Now, all eyes in the GOP nomination circus are turning to the great state of Wisconsin, a state unaccustomed to this sort of attention.
It has rarely been the case that the Wisconsin primary is pivotal — for either party. Yet it is unquestionably viewed as a must-win for the Ted Cruz and Donald Trump campaigns.
Wisconsin is deep purple: nearly every state-wide election is decided on a knife’s edge of less than 5 percentage points. It is also deeply polarized: 45% of the population will vote for an Airedale if the Airedale runs as a Democrat, no matter how reasonable or accomplished the Republican candidate may be.
And the nationally televised antics which accompanied the passage of Scott Walker’s budget-balancing Act 10 legislation and the subsequent recall election provided the paradigm for the unhinged, Leftist fury which has been chasing the Donald Trump road show in recent weeks.
Politifact: “Mostly False,” probably.
If one draws an imaginary line from the state capital, Madison, to the Lake Michigan shoreline, and extends another southward to the Illinois state line, the resulting rectangle will be seen to contain the majority of the state’s population. If we extend the lines slightly northward and westward to encompass all of Dane County, where Madison is located, we also have the principal political battle zone in the state delineated quite neatly.
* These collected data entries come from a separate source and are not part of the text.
-- ==== Sys2Proof/Machine/Sheet.lean ====
section
/-!
DEFINITION. The Contact Sheet (R55–R76): what a read of each of its words gives.
-/
namespace Sys2Proof.Machine

/-- The words with a read effect (R70, R347, R379, R585, R173, R176, R620). -/
def rcMarked (a : Nat) : Bool :=
  decide (a = 0x00020010) || decide (a = 0x00020118) || decide (a = 0x00030014) || decide (a = 0x00030210) ||
  (decide (0x00030800 ≤ a) && decide (a < 0x00030900) && decide (a % 0x40 = 0x04)) ||
  decide (a = 0x00050050) || decide (a = 0x00058050) ||
  (decide (0x00601000 ≤ a) && decide (a < 0x00601200) && decide (a % 0x20 = 0))

/-- An entry of the entry table (R62): TYPE, INSTANCE, BASE, SIZE, FIRST_EVT, EVT_COUNT, CAPS, SEMAP. -/
structure SheetEntry where
  typ : Nat
  inst : Nat
  base : Nat
  size : Nat
  evt : Nat := 0xFFFF
  evts : Nat := 0
  caps : Nat := 0
  semap : Nat := 0
  deriving DecidableEq, Repr

/-- The entries of the eight block units (R64, R65, R70). -/
def sheetBlocks : List SheetEntry := [
  ⟨0x00, 0, 0x00000000, 0x10000, 0xFFFF, 0, 0, 0⟩, ⟨0x01, 0, 0x00010000, 0x10000, 96, 32, 0, 0⟩,
  ⟨0x02, 0, 0x00020000, 0x10000, 72, 8, 0x2007, 0x1000⟩, ⟨0x03, 0, 0x00030000, 0x10000, 53, 11, 0xFF8, 0x1200⟩,
  ⟨0x04, 0, 0x00040000, 0x10000, 40, 13, 0xF, 0⟩, ⟨0x05, 0, 0x00050000, 0x10000, 64, 8, 7, 0x1400⟩,
  ⟨0x06, 0, 0x00060000, 0x10000, 80, 6, 0, 0⟩, ⟨0x07, 0, 0x00070000, 0x10000, 88, 8, 0, 0⟩]

/-- The entries of the switch and its tables. -/
def sheetSwitch : List SheetEntry := [
  ⟨0x20, 0, 0x00200000, 0x10000, 17, 7, 0, 0⟩, ⟨0x21, 0, 0x00210000, 0x20000, 0xFFFF, 0, 0, 0⟩,
  ⟨0x22, 0, 0x00230000, 0x10000, 0xFFFF, 0, 0, 0⟩, ⟨0x23, 0, 0x00240000, 0x8000, 0xFFFF, 0, 0, 0⟩]

/-- The last three entries. -/
def sheetLast : List SheetEntry := [
  ⟨0x31, 0, 0x00600000, 0x10000, 0xFFFF, 0, 0, 0x1600⟩, ⟨0x40, 0, 0x01000000, 0x400000, 0xFFFF, 0, 0x8000, 0⟩,
  ⟨0x41, 0, 0x02000000, 0x2000000, 0xFFFF, 0, 0, 0⟩]

/-- CS.ENT_COUNT (R56, R64). -/
def sheetCount (s : State) : Nat := if s.m4 then 307 else 287

/-- Entry i of the entry table (R63, R64). -/
def sheetEntry (s : State) (i : Nat) : Option SheetEntry :=
  let p := portCount s
  let t := if s.m4 then 4 else 0
  if i < 8 then sheetBlocks[i]?
  else if i < 8 + p then
    let n := i - 8
    some { typ := 0x10, inst := n, base := 0x00100000 + n * 0x100, size := 0x100, evt := n / 16, evts := 1, caps := b2n (decide (256 ≤ n)) }
  else if i < 8 + p + t then
    let k := i - 8 - p
    some { typ := 0x11, inst := k, base := 0x00120000 + k * 0x1000, size := 0x1000, evt := 104 + k, evts := 1 }
  else if i < 12 + p + t then sheetSwitch[i - 8 - p - t]?
  else if i < 28 + p + t then
    let l := i - 12 - p - t
    some { typ := 0x30, inst := l, base := 0x00400000 + l * 0x20000, size := 0x20000, evt := 24 + l, evts := 1, caps := 8 }
  else sheetLast[i - 28 - p - t]?

/-- Word w of an entry (R62). -/
def entryWord (e : SheetEntry) (w : Nat) : Nat :=
  match w with
  | 0 => e.typ + e.inst * 65536
  | 1 => 0x0100 + 0x0001 * 65536
  | 2 => e.base
  | 3 => 0
  | 4 => e.size
  | 5 => e.caps
  | 6 => e.evt + e.evts * 65536
  | _ => e.semap + (if e.semap = 0 then 0 else 0x0200) * 65536

/-- The slices and the physical engines in a state of their maps. -/
def slicesIn (s : State) (st : Nat) : Nat := ((List.range 280).filter (fun x => decide (sliceMap s x / 0x4000 = st))).length
def enginesIn (s : State) (st : Nat) : Nat := ((List.range 18).filter (fun e => decide (engMap s e / 0x4000 = st))).length

/-- Word j of the side-effect map of the block at `base` (R68). -/
def semapWord (base j : Nat) : Nat := (List.range 32).foldl (fun w b => w + b2n (rcMarked (base + 4 * (32 * j + b))) * 2 ^ b) 0

/-- The header (R56, R57). -/
def sheetHeader (s : State) (a : Nat) : Nat :=
  if a = 0x00 then 0x48534354
  else if a = 0x04 then 0x0100 + 0x0040 * 65536
  else if a = 0x08 then (lo32 s.duid).toNat
  else if a = 0x0C then (hi32 s.duid).toNat
  else if a = 0x10 then phaseCode s.power.phase * 4096 + s.nodeId % 4096 + s.srev.toNat * 65536
  else if a = 0x14 then 4 * b2n s.m4 + portCount s * 65536
  else if a = 0x18 then sheetCount s + 0x0020 * 65536
  else if a = 0x1C then 0x40
  else if a = 0x20 then 0x3000
  else if a = 0x24 then 0x3400
  else if a = 0x28 then 0x3500
  else if a = 0x2C then s.csGen
  else 0

/-- The service summary (R76). -/
def sheetSummary (s : State) (a : Nat) : Nat :=
  if a = 0 then slicesIn s 2 + slicesIn s 0 * 65536
  else if a = 4 then enginesIn s 3 + enginesIn s 0 * 256
  else if a = 8 then (lo32 s.av.lastRetire).toNat
  else (hi32 s.av.lastRetire).toNat

/-- The word of the Contact Sheet at offset a; unused offsets read as zero (R53). -/
def sheetWord (s : State) (a : Nat) : Word :=
  wd (if a < 0x40 then sheetHeader s a
    else if a < 0x3000 then
      match sheetEntry s ((a - 0x40) / 32) with
      | some e => entryWord e ((a - 0x40) % 32 / 4)
      | none => 0
    else if a < 0x3230 then sliceMap s ((a - 0x3000) / 2) + sliceMap s ((a - 0x3000) / 2 + 1) * 65536
    else if 0x3400 ≤ a ∧ a < 0x3424 then engMap s ((a - 0x3400) / 2) + engMap s ((a - 0x3400) / 2 + 1) * 65536
    else if 0x3500 ≤ a ∧ a < 0x3510 then sheetSummary s (a - 0x3500)
    else if 0x4000 ≤ a ∧ a < 0x6000 then
      let base := if a < 0x4800 then 0x00020000 else if a < 0x5000 then 0x00030000 else if a < 0x5800 then 0x00050000 else 0x00600000
      semapWord base (a % 0x800 / 4)
    else 0)

end Sys2Proof.Machine
end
The three most Democratic counties in the state of Wisconsin are Dane, Milwaukee, and Menominee; as the latter is almost entirely an Indian reservation and rather sparsely populated, it can be left out of the mix. At the same time that Milwaukee County (also the most populous in the state and home to the state’s only congressional district wholly contained within one county) is a Democratic stronghold, it routinely delivers up in excess of 300,000 reliable Republican voters in statewide elections, more than the total population of most other counties outside the rectangle.
Immediately surrounding Milwaukee is a belt of solid Republican counties: Waukesha, Washington, Ozaukee, and to a somewhat lesser extent, Racine. They are by far the most conservative areas in the state.
Outside of this belt, most of the state’s politics is largely determined by the nature of the population in the counties: university towns, such as Eau Claire and La Crosse in the western part of the state, tend to be minor Democratic centers, as do the Northwoods counties in the northwestern part of the state, which contain several Indian reservations. Most of the rest of the state tends to be mildly Republican — Tommy Thompson country — with the Fox River Valley of northeastern Wisconsin somewhat redder than the rest.
The apparent paradox that the two most deeply Democratic counties in the state are contained within the area which also hosts the most Republican part is explainable by the mutual irritation provided by both sides for the other. The deeply conservative nature of the Republicanism found within the area has more complex causes, and those are likely to have an impact on this year’s hotly contested primary.
Milwaukee is the home to two powerful (in terms of wattage, as well as influence) and popular talk radio stations, WISN and WTMJ. Both stations run local as well as national network programming, and the local personalities — particularly WISN’s Jay Weber, Vicki McKenna, and Mark Belling, and WTMJ’s Charlie Sykes and Jeff Wagner — have all been very vocal in sounding the alarm over the Trumpling of the GOP. Not all have been strong supporters of Ted Cruz — while Marco Rubio was still in the race he had support among them, and Scott Walker was certainly a local favorite at the beginning of the process — but since Rubio suspended his campaign, Cruz is their man.
Belling recently noted a correlation between the range of these two stations’ listening areas and preferences in the presidential race: Generally speaking, the closer one is to Milwaukee County, the less favorable the opinion of Donald Trump, and the more favorable that of Ted Cruz. As one fans out further, Trump’s figures begin to rise.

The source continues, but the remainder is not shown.